The 49ers now need to win one of their final two games, or see the Arizona Cardinals lose one of their last two games, in order to lock up a spot in the Playoffs. This seems a likely occurrence; Arizona is playing in the Horrordome in Seattle next week, while the 49ers host the Atlanta Falcons in a rematch of last season's NFC Championship game. In a testament to the fragility of NFL teams, the 49ers certainly appear primed for another deep playoff run, while the team they went on the road to beat to reach the Super Bowl last season has fallen into the abyss, rolling into San Francisco with a 4-10 record. The 49ers and Falcons will meet on Monday night, which means that the playoff question may be academic by time the game rolls around, but it seems fitting to play then. Monday's game will be the final game at venerable Candlestick Park, barring some unforeseen reversal of fortune in the Postseason that somehow ends up with the 49ers playing a Championship game at home.
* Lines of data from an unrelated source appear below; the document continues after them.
-- ==== Sys2Proof/Machine/Loop.lean ====
section
/-! DEFINITION. What one loop iteration does after the instruction (60_exceptions.md R410 to R421): scanline
synchronizer, timer cadence, interrupt check point. -/

namespace Sys2Proof.Machine

open Sys2Proof.Config

/-! ## Pending requests (R57) -/

def Pending.has (q : Pending) : Source → Bool
  | .nmi => q.nmi
  | .irq => q.irq
  | .irq2 => q.irq2
  | .timer => q.timer

def Pending.put (q : Pending) (src : Source) (v : Bool) : Pending :=
  match src with
  | .nmi => { q with nmi := v }
  | .irq => { q with irq := v }
  | .irq2 => { q with irq2 := v }
  | .timer => { q with timer := v }

/-- A request joins `pending` (R401, R412). -/
def request (src : Source) (s : State) : State := { s with pending := s.pending.put src true }

/-! ## Scanline synchronizer (R411) -/

/-- The answer `periodic_callback()` gives now (R401; log 13). -/
def callbackValue (s : State) : CallbackAnswer := s.platform.callbacks.answer (callbackAnswer s.draws)

/-- The callback invoked once: the answer consumed, the host's buffer writes made, the call recorded. -/
def callCallback (s : State) : State :=
  let r := callbackValue s
  { s with platform := { s.platform with callbacks := s.platform.callbacks.rest }, draws := s.draws + 1,
           mem := s.mem.writeAll r.pokes, calls := .callback r.result :: s.calls }

/-- What a callback result does (R401): nothing, a request, or the end of the loop. -/
def applyCallback (r : CallbackResult) (s : State) : State :=
  match r with
  | .none => s
  | .request src => request src s
  | .quit => { s with status := .quit }

/-- R410 step 3: strictly over the budget, one budget is subtracted and the callback runs. Answers whether it ran. -/
def scanlineStep (s : State) : State × Bool :=
  if scanlineBudget < s.scanCycles then
    let s1 := { s with scanCycles := s.scanCycles - scanlineBudget }
    (applyCallback (callbackValue s1).result (callCallback s1), true)
  else (s, false)

/-! ## Timer cadence (R412) -/

/-- The cycles the host's pauses since the last timer check add to `timerDelta`: 0 is no pause (R431; log 35). -/
def pauseValue (s : State) : Nat := s.platform.pauses.answer (pauseAnswer s.draws)

/-- A host pause (R431): `timerDelta` grows by any amount, and the host touches nothing. -/
def hostPause (s : State) : State :=
  { s with timerDelta := s.timerDelta + pauseValue s, draws := s.draws + 1,
           platform := { s.platform with pauses := s.platform.pauses.rest } }

/-- The period `timer_period()` gives now (R412; log 12). -/
def periodValue (s : State) : Nat := s.platform.periods.answer (periodAnswer s.draws)

def callPeriod (s : State) : State :=
  { s with platform := { s.platform with periods := s.platform.periods.rest }, draws := s.draws + 1,
           calls := .timerPeriod (periodValue s) :: s.calls }

/-- What is left of the delta after a firing: one period subtracted, a backlog of a period or more clamped to 0 (R412,
D14; log 23). -/
def clampDelta (delta period : Nat) : Nat :=
  if period ≤ delta - period then 0 else delta - period

/-- R410 step 4: strictly over the period, the timer fires. Answers whether it fired. -/
def timerStep (s : State) : State × Bool :=
  let p := periodValue s
  let s1 := callPeriod s
  if p < s1.timerDelta then
    (request .timer { s1 with timerDelta := clampDelta s1.timerDelta p }, true)
  else (s1, false)

/-! ## Interrupt check point (R413 to R417) -/

def IrqMask.masked (m : IrqMask) : Source → Bool
  | .nmi => false
  | .irq => m.irq
  | .irq2 => m.irq2
  | .timer => m.timer

/-- A maskable source is deliverable iff I = 0 and it is not masked; NMI always is (R414). -/
def deliverable (p : Byte) (m : IrqMask) : Source → Bool
  | .nmi => true
  | .irq => !flag p .i && !m.irq
  | .irq2 => !flag p .i && !m.irq2
  | .timer => !flag p .i && !m.timer

/-- A maskable source is pending, so that the masks are asked for (R400, R414). -/
def anyMaskable (q : Pending) : Bool := q.timer || q.irq || q.irq2

/-- The masks the peripheral reports now (R414; log 14). -/
def maskValue (s : State) : IrqMask := s.platform.masks.answer (maskAnswer s.draws)

/-- `irq_masked(src)` recorded if the source is pending. -/
def recordMask (m : IrqMask) (s : State) (src : Source) : State :=
  if s.pending.has src then record (.irqMasked src (IrqMask.masked m src)) s else s

/-- The masks asked for once a check point, for each pending maskable source (R414). -/
def callMasks (s : State) : State :=
  if anyMaskable s.pending then
    let s1 := { s with platform := { s.platform with masks := s.platform.masks.rest }, draws := s.draws + 1 }
    [Source.timer, Source.irq, Source.irq2].foldl (recordMask (maskValue s)) s1
  else s

/-- Pending maskable sources that are not deliverable are dropped (R414, R415). -/
def dropUndeliverable (p : Byte) (m : IrqMask) (q : Pending) : Pending :=
  { q with timer := q.timer && deliverable p m .timer,
           irq := q.irq && deliverable p m .irq,
           irq2 := q.irq2 && deliverable p m .irq2 }

/-- NMI first, then Timer, IRQ, IRQ2 (R415, D12; log 23). -/
def choose (q : Pending) : Option Source :=
  if q.nmi then some .nmi
  else if q.timer then some .timer
  else if q.irq then some .irq
  else if q.irq2 then some .irq2
  else none

/-- Entry (R417): P pushed as it stands, I set for a maskable source, the entry cost charged (D11; log 22). -/
def enter (src : Source) (s : State) : State :=
  addCost intEntryCycles (takeInterrupt s.pc s.p (src != .nmi) (vectorOf src) s)

/-- `service()` (R415): the dropped removed, at most one source entered. -/
def service (s : State) : State :=
  let m := maskValue s
  let s1 := callMasks s
  let q := dropUndeliverable s1.p m s1.pending
  match choose q with
  | none => { s1 with pending := q }
  | some src => enter src { s1 with pending := q.put src false }

/-- R410 steps 4 and 5, after a scanline step that did not quit. The host's pauses since the last timer check, if any,
are in `timerDelta` when it is compared (R431; log 35). -/
def timerAndService (event : Bool) (s : State) : State :=
  let t := timerStep (hostPause s)
  if event || t.2 then service t.1 else t.1

/-- R410 steps 3 to 5. Nothing follows a halt (R407); Quit ends the iteration at once (D35; log 23). -/
def afterInstr (s : State) : State :=
  match s.status with
  | .running =>
    let c := scanlineStep s
    match c.1.status with
    | .running => timerAndService c.2 c.1
    | .quit => c.1
    | .halted _ _ => c.1
  | .quit => s
  | .halted _ _ => s

end Sys2Proof.Machine
end

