/-- PLA, PLX, PLY (R366, R368, R369): S one more mod 256, the byte there to the register, Z and N from it; PLP (R367;
decisions D6, D19, log 19 and 25) loads all of P from it, T included. No memory byte is written. -/
def Obligations.PullsLoadOneStackByte : Prop :=
  (∀ f ∈ pullForms, ∀ s : State,
    let v := s.mem.read (stackCell (s.sp + 1))
    ∃ t p', exec f.1 s = .next t ∧
      t = { advance 1 (cycles f.2.1) s with a := t.a, x := t.x, y := t.y, sp := s.sp + 1, p := p' } ∧
      t.get f.2.2 = v ∧ (∀ q, q ≠ f.2.2 → q ≠ .s → t.get q = s.get q) ∧
      NZ v p' ∧ flag p' .t = false ∧ Keeps s.p p' [.c, .i, .d, .b, .v]) ∧
  ∀ s : State, exec .plp s = .next { advance 1 (cycles 0x28) s with
    sp := s.sp + 1, p := s.mem.read (stackCell (s.sp + 1)) }

/-- The flag instructions, SET, NOP, CSL and CSH (R370 to R376, R380, R381, R330, R331; T by decision D6, log 19, clock
speed by decision D27, log 27): the named flag written, T cleared (set by SET), nothing else but PC and the counters. -/
def Obligations.FlagInstructionsWriteTheirFlag : Prop :=
  (∀ f ∈ flagForms, ∀ s : State, ∃ p', exec f.1 s = .next { advance 1 (cycles f.2.1) s with p := p' } ∧
    flag p' f.2.2.1 = f.2.2.2 ∧ flag p' .t = false ∧ ∀ g, g ≠ f.2.2.1 → g ≠ .t → flag p' g = flag s.p g) ∧
  (∀ s : State, ∃ p', exec .set s = .next { advance 1 (cycles 0xF4) s with p := p' } ∧ flag p' .t = true ∧
    Keeps s.p p' [.c, .z, .i, .d, .b, .v, .n]) ∧
  ∀ f ∈ idleForms, ∀ s : State, ∃ p', OnlyT s.p p' ∧
    exec f.i s = .next { advance 1 (cycles f.op) s with p := p' }

/-! ## Rules about all instructions -/

/-- T lasts one instruction (R42; decision D6, log 19): every instruction but SET, PLP, RTI and the halting ones leaves
T clear. -/
def Obligations.TransferFlagLastsOneInstruction : Prop :=
  ∀ (i : Instr) (s t : State), i ≠ .set → i ≠ .plp → i ≠ .rti → (∀ f ∈ undefinedForms, i ≠ f.i) →
    exec i s = .next t → flag t.p .t = false

/-- Every defined instruction charges the same cost, at least 2 cycles, to both counters (R13, R472; the table is
decision D44, log 20), and no instruction touches `pending` (R426, decision D41). -/
def Obligations.EveryInstructionChargesBothCounters : Prop :=
  ∀ (i : Instr) (s t : State), (∀ f ∈ undefinedForms, i ≠ f.i) → exec i s = .next t →
    t.pending = s.pending ∧ ∃ n, 2 ≤ n ∧ t.scanCycles = s.scanCycles + n ∧ t.timerDelta = s.timerDelta + n

/-- No instruction reads the counters or `pending` (R55, R56, R426, decision D41): from two states that differ only
there, an instruction gives states that differ only there, by the same amounts. -/
def Obligations.CountersDoNotInfluenceInstructions : Prop :=
  ∀ (i : Instr) (s t : State) (c d : Nat) (q : Pending), exec i s = .next t →
    exec i { s with scanCycles := c, timerDelta := d, pending := q } =
      .next { t with scanCycles := c + (t.scanCycles - s.scanCycles),
                     timerDelta := d + (t.timerDelta - s.timerDelta), pending := q }

/-! ## The loop and interrupts -/

/-- After an instruction (R410; decisions D35, D36, log 23): a halted machine is left as it is; without an event nothing
but the host's pause and the period query happens and no interrupt is entered (R413, decision D13); a callback that
answers Quit ends the iteration with no timer check and no service; otherwise the timer check follows the scanline step,
and one service step follows it exactly when the callback ran or the timer fired. That a callback comes strictly over 455
cycles and not before is R411 with the budget's value presumed (decision D15, log 20); that a host's pause (R431) is in
`timerDelta` when the timer is checked is log 35. -/
def Obligations.InterruptsOnlyAtCheckPoints : Prop :=
  ∀ s : State,
    (s.status ≠ .running → afterInstr s = s) ∧
    (s.status = .running → s.scanCycles ≤ 455 → (hostPause s).timerDelta ≤ periodValue (hostPause s) →
      SameButCalls (hostPause s) (afterInstr s)) ∧
    (s.status = .running → 455 < s.scanCycles →
      (callbackValue { s with scanCycles := s.scanCycles - 455 }).result = .quit →
      (afterInstr s).status = .quit ∧ (afterInstr s).timerDelta = s.timerDelta ∧
      (afterInstr s).pending = s.pending ∧ (afterInstr s).pc = s.pc ∧ (afterInstr s).sp = s.sp) ∧
    (s.status = .running → (scanlineStep s).1.status = .running →
      let u := hostPause (scanlineStep s).1
      ((scanlineStep s).2 = true ↔ 455 < s.scanCycles) ∧
      ((timerStep u).2 = true ↔ periodValue u < u.timerDelta) ∧
      (((scanlineStep s).2 = true ∨ (timerStep u).2 = true) → afterInstr s = service (timerStep u).1) ∧
      ((scanlineStep s).2 = false → (timerStep u).2 = false → afterInstr s = (timerStep u).1))

/-- R401 with R410 step 3 and R58, the callback's results: none requests nothing; a source joins `pending`, every other
request kept; Quit ends the loop at once. The Quit clause rests on choices: the budget 455 (decision D15, log 20), the
iteration ending with the scanline step, with no timer check and no service (decision D35, log 23), and the fault
`loopEnded` as the answer of a step the spec does not take (log 32). -/
def Obligations.CallbackResultsMeanWhatTheySay : Prop :=
  ∀ s : State, applyCallback .none s = s ∧
    (∀ src, ∃ q, applyCallback (.request src) s = { s with pending := q } ∧ q.has src = true ∧
      ∀ x, x ≠ src → q.has x = s.pending.has x) ∧
    applyCallback .quit s = { s with status := .quit } ∧
    (s.status = .running → 455 < s.scanCycles →
      (callbackValue { s with scanCycles := s.scanCycles - 455 }).result = .quit →
      afterInstr s = (scanlineStep s).1 ∧ (afterInstr s).status = .quit ∧ step (afterInstr s) = .fault .loopEnded)

/-- The scanline synchronizer (R411; the budget 455 is decision D15, log 20): strictly over the budget, the callback
runs exactly once and the surplus is carried; otherwise nothing happens. Only bytes the host changed meanwhile (log 13)
differ in memory. -/
def Obligations.ScanlineCallbackRunsOnceOverBudget : Prop :=
  ∀ s : State,
    (s.scanCycles ≤ 455 → scanlineStep s = (s, false)) ∧
    (455 < s.scanCycles →
      let ans := callbackValue { s with scanCycles := s.scanCycles - 455 }
      ∃ t, scanlineStep s = (t, true) ∧
        t = { s with scanCycles := s.scanCycles - 455, platform := t.platform, draws := t.draws,
                     calls := .callback ans.result :: s.calls, mem := t.mem, pending := t.pending, status := t.status } ∧
        (∀ k, (∀ c ∈ ans.pokes, c.1 ≠ k) → t.mem.read k = s.mem.read k) ∧
        (t.status = if ans.result = .quit then .quit else s.status) ∧
        ∀ src, t.pending.has src = (s.pending.has src || decide (ans.result = .request src)))

/-- The timer (R412; the clamp is decision D14, log 23): strictly over the period it fires once, one period is
subtracted, a rest of a period or more is clamped to 0, so that the same period does not fire again at once. A host pause
(R431; its moment and its open amount are log 35) makes `timerDelta` grow by any amount and touches nothing else, and
after it, too, the timer fires at most once. -/
def Obligations.TimerFiresOnceAndClampsBacklog : Prop :=
  ∀ s : State,
    (s.timerDelta ≤ periodValue s → (timerStep s).2 = false ∧ SameButCalls s (timerStep s).1) ∧
    (periodValue s < s.timerDelta → ∃ t d, timerStep s = (t, true) ∧
      t = { s with timerDelta := d, pending := { s.pending with timer := true },
                   platform := t.platform, draws := t.draws, calls := .timerPeriod (periodValue s) :: s.calls } ∧
      (s.timerDelta < 2 * periodValue s → d = s.timerDelta - periodValue s) ∧
      (2 * periodValue s ≤ s.timerDelta → d = 0) ∧ d ≤ periodValue s) ∧
    (∃ t, hostPause s = t ∧
      t = { s with timerDelta := s.timerDelta + pauseValue s, platform := t.platform, draws := t.draws }) ∧
    (∀ n, ∃ f, pauseValue { s with platform := { s.platform with pauses := f } } = n) ∧
    (periodValue (hostPause s) < s.timerDelta + pauseValue s → (timerStep (hostPause s)).2 = true ∧
      (timerStep (hostPause s)).1.timerDelta ≤ periodValue (hostPause s))

/-- The service step (R414 to R416; the order among the maskable is decision D12, log 23): a maskable source that is
not deliverable is dropped, at most one deliverable source is entered, NMI first, then Timer, IRQ, IRQ2, and the others
stay pending. -/
def Obligations.ServiceEntersTheFirstDeliverable : Prop :=
  ∀ s : State,
    let del := fun src => s.pending.has src &&
      (decide (src = Source.nmi) || (!flag s.p .i && !IrqMask.masked (maskValue s) src))
    let chosen := [Source.nmi, .timer, .irq, .irq2].find? del
    ∃ (u : State) (q : Pending), SameButCalls s u ∧
      (∀ src, q.has src = (del src && decide (chosen ≠ some src))) ∧
      (chosen = none → service s = { u with pending := q }) ∧
      ∀ src, chosen = some src → service s = enter src { u with pending := q }

/-- Interrupt entry (R417, R418; decisions D3, D11, D37, log 18, 20 and 22): PC and P as they stand pushed, D cleared,
I set unless NMI, B and T kept, PC from the source's vector, 7 cycles charged; nothing else changes. -/
def Obligations.InterruptEntrySavesPcAndP : Prop :=
  ∀ (src : Source) (vector : Word),
    (src, vector) ∈ [(Source.irq2, 0xFFF6), (Source.irq, 0xFFF8), (Source.timer, 0xFFFA), (Source.nmi, 0xFFFC)] →
    ∀ s : State, ∃ p' m,
      (let u := { s with sp := s.sp - 3, p := p', mem := m }
       let lo := memRead vector u
       let hi := memRead (vector + 1) lo.2
       enter src s = { hi.2 with pc := hi.1 ++ lo.1, scanCycles := s.scanCycles + 7, timerDelta := s.timerDelta + 7 }) ∧
      Pushed s { s with mem := m } [s.pc.extractLsb' 8 8, s.pc.extractLsb' 0 8, s.p] ∧
      flag p' .d = false ∧ (src ≠ .nmi → flag p' .i = true) ∧ (src = .nmi → flag p' .i = flag s.p .i) ∧
      Keeps s.p p' [.c, .z, .b, .t, .v, .n]

/-- RTI undoes an interrupt entry (R417, R421, R269; decision D11, log 22): if the three stack bytes are still there, PC,
S and P come back, but for B, which RTI forces clear. -/
def Obligations.RtiUndoesInterruptEntry : Prop :=
  ∀ (src : Source) (s r : State), r.sp = (enter src s).sp →
    (∀ n < 3, r.mem.read (stackCell (s.sp - BitVec.ofNat 8 n)) =
      (enter src s).mem.read (stackCell (s.sp - BitVec.ofNat 8 n))) →
    ∃ q, exec .rti r = .next q ∧ q.pc = s.pc ∧ q.sp = s.sp ∧ flag q.p .b = false ∧
      Keeps s.p q.p [.c, .z, .i, .d, .t, .v, .n]
end

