-- ==== Sys2Proof/Laws/Decode.lean ====
section
/-! SUPPORT. The opcode map against the encoder: what an entry of `formOf` promises of the instructions it makes, and the
length of an instruction by its opcode byte alone (30_encoding.md R113, R114). -/

namespace Sys2Proof.Laws

/-- The instructions an entry of the opcode map makes are well formed and encode to that opcode and their operands. -/
inductive FormOk (op : Byte) : Form → Prop
  | imp {i} : i.wellFormed = true → encode i = [op] → FormOk op (.imp i)
  | byte {f} : (∀ z, (f z).wellFormed = true) → (∀ z, encode (f z) = [op, z]) → FormOk op (.byte f)
  | rel {f} : (∀ r, (f r).wellFormed = relFits r) → (∀ r, encode (f r) = [op, relByte r]) → FormOk op (.rel f)
  | word {f} : (∀ w, (f w).wellFormed = true) → (∀ w, encode (f w) = op :: wordBytes w) → FormOk op (.word f)
  | zpRel {f} : (∀ z r, (f z r).wellFormed = relFits r) → (∀ z r, encode (f z r) = [op, z, relByte r]) →
      FormOk op (.zpRel f)
  | immByte {f} : (∀ v z, (f v z).wellFormed = true) → (∀ v z, encode (f v z) = [op, v, z]) → FormOk op (.immByte f)
  | immWord {f} : (∀ v w, (f v w).wellFormed = true) → (∀ v w, encode (f v w) = op :: v :: wordBytes w) →
      FormOk op (.immWord f)
  | block {f} : (∀ a b c, (f a b c).wellFormed = true) →
      (∀ a b c, encode (f a b c) = op :: (wordBytes a ++ wordBytes b ++ wordBytes c)) → FormOk op (.block f)

/-- Every entry of the opcode map agrees with the encoder. -/
theorem formOk (op : Byte) : FormOk op (formOf op) := by
  obtain ⟨⟨n, hn⟩⟩ := op
  simp only [Nat.reducePow] at hn
  interval_cases n <;>
    simp only [formOf, BitVec.toNat_ofFin, Nat.reduceDiv, Nat.reduceMod, opcodeMap, opcodeRow0, opcodeRow1, opcodeRow2, opcodeRow3, opcodeRow4, opcodeRow5, opcodeRow6, opcodeRow7,
      opcodeRow8, opcodeRow9, opcodeRowA, opcodeRowB, opcodeRowC, opcodeRowD, opcodeRowE, opcodeRowF,
      List.cons_append, List.nil_append, List.getD_cons_zero, List.getD_cons_succ] <;>
    first
    | exact .imp rfl rfl
    | (apply FormOk.byte <;> intros <;> rfl)
    | (apply FormOk.rel <;> intros <;> rfl)
    | (apply FormOk.word <;> intros <;> rfl)
    | (apply FormOk.zpRel <;> intros <;> rfl)
    | (apply FormOk.immByte <;> intros <;> rfl)
    | (apply FormOk.immWord <;> intros <;> rfl)
    | (apply FormOk.block <;> intros <;> rfl)

/-- Every byte is a displacement that fits (R112). -/
theorem relFits_toInt (b : Byte) : relFits b.toInt = true := by
  have := b.isLt
  simp only [relFits, BitVec.toInt, Bool.and_eq_true, decide_eq_true_eq]
  split <;> omega

theorem relByte_of_toInt (b : Byte) : relByte b.toInt = b := by simp [relByte]

/-- A word made of two bytes gives them back, low first (R84). -/
theorem wordBytes_mkWord (hi lo : Byte) : wordBytes (mkWord hi lo) = [lo, hi] := by
  simp only [wordBytes, loByte, hiByte, mkWord]
  congr 1
  · apply BitVec.eq_of_getLsbD_eq
    intro i hi
    simp only [BitVec.getLsbD_extractLsb', BitVec.getLsbD_append, hi, decide_true, Bool.true_and]
    simp (disch := omega) [hi]
  · congr 1
    apply BitVec.eq_of_getLsbD_eq
    intro i hi
    simp only [BitVec.getLsbD_extractLsb', BitVec.getLsbD_append, hi, decide_true, Bool.true_and]
    simp (disch := omega)

/-- An encoding is an opcode byte and as many operand bytes as that byte alone says (R114). -/
theorem encode_length (i : Instr) : ∃ op bs, encode i = op :: bs ∧ instrLength op - 1 = bs.length := by
  cases i <;> exact ⟨_, _, rfl, rfl⟩

/-- Operand bytes of the right number parse, none left over. -/
theorem parse_ok (op : Byte) (F : Form) (r : List Byte) (h : r.length = F.length - 1) :
    ∃ i, F.parse op r = .ok (i, []) := by
  cases F <;> simp only [Form.length, Nat.add_one_sub_one, Nat.sub_self, List.length_eq_zero_iff] at h
  · subst h; exact ⟨_, rfl⟩
  · obtain ⟨a, rfl⟩ := List.length_eq_one_iff.1 h; exact ⟨_, rfl⟩
  · obtain ⟨a, rfl⟩ := List.length_eq_one_iff.1 h; exact ⟨_, rfl⟩
  · obtain ⟨a, b, rfl⟩ := List.length_eq_two.1 h; exact ⟨_, rfl⟩
  · obtain ⟨a, b, rfl⟩ := List.length_eq_two.1 h; exact ⟨_, rfl⟩
  · obtain ⟨a, b, rfl⟩ := List.length_eq_two.1 h; exact ⟨_, rfl⟩
  · obtain ⟨a, b, c, rfl⟩ := List.length_eq_three.1 h; exact ⟨_, rfl⟩
  · match r, h with
    | [a, b, c, d, e, f], _ => exact ⟨_, rfl⟩

end Sys2Proof.Laws
end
Candlestick Park, though generally reviled by both players and fans alike, has nonetheless been the site of a multitude of great moments over its history, particularly for the 49ers, and many of those moments came under the spotlight of Monday Night Football. It might not hold quite the same significance for me as when Shea Stadium closed (this should be obvious based on the fact that I went to 269 games at Shea Stadium as compared to none at Candlestick Park, even when the Giants played there), but nonetheless the stars will all be out to send Candlestick out in a blaze of glory.